Material provided -
/-- The new value of an atomic (R268). -/
def atomResult (w : BitVec 64) (old x : Nat) : Nat :=
  match bits w 24 2 with
  | 0 => (old + x) % 2 ^ 32
  | 1 => (bfAdd (BitVec.ofNat 16 old) (BitVec.ofNat 16 x)).toNat
  | 2 => x
  | _ => x % 2 ^ 16

/-- An atomic on an address that an atomic of a higher source has changed in this very aclk: the bank takes those of one aclk
in ascending order of source, so it did not arrive in this one (R270). -/
def State.atomicTooLate (s : State) (n a : Nat) : Bool :=
  s.atomicsDone.any fun x => decide (x.at_ = s.now) && decide (x.addr = a) && decide (n < x.tile)

/-- An atomic's effect at its bank (R268, R269); an uncorrectable word fails it, and stays unchanged (R299). -/
def State.doAtomic (s : State) (n : Nat) (o : UnitOp) : State :=
  let a := o.a.toNat
  let size := atomSize o.word
  let done : AtomicDone := { at_ := s.now, addr := a, tile := n }
  let s : State := { s with atomicsDone := (s.atomicsDone.filter fun x => decide (x.at_ = s.now)) ++ [done] }
  match s.checkRead a size with
  | (s, some w) => s.opFault n cMovAddr w o
  | (s, none) =>
    let old := leNat (Memory.bytes s.mem a size)
    let s := s.writeChunk (s.tilePaddock n) a (leBytes size (atomResult o.word old o.y.toNat)) false
    if bit o.word 26 then s.modTile n fun t => t.setS (fD o.word) (BitVec.ofNat 32 old) else s

/-- Outstanding atomic `i` of tile `n` is performed (R268 to R270), unless an earlier operation of the tile between the same
ports is still outstanding (R24), or one of a higher source was performed on its address in this aclk. -/
def State.performAtomic (s : State) (n i : Nat) : State :=
  match (s.tile n).atomics[i]? with
  | none => s
  | some o =>
    if s.mustWait n o || s.atomicTooLate n o.a.toNat then s
    else (s.modTile n fun t => { t with atomics := listDrop t.atomics i }).doAtomic n o

/-- ATOMIC_PERFORM. -/
def execAtomicPerform (n : Nat) (env : Env) (s : State) : Host.Outcome State Fault Refusal :=
  .next (s.whenRunning fun s => (s.takeEnv env).performAtomic n env.arrival)

end Sys2Proof.Machine
end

Brief - Where a line in the material above holds "source", copy that line.

Result -
/-- An atomic on an address that an atomic of a higher source has changed in this very aclk: the bank takes those of one aclk
in ascending order of source, so it did not arrive in this one (R270). -/
ports is still outstanding (R24), or one of a higher source was performed on its address in this aclk. -/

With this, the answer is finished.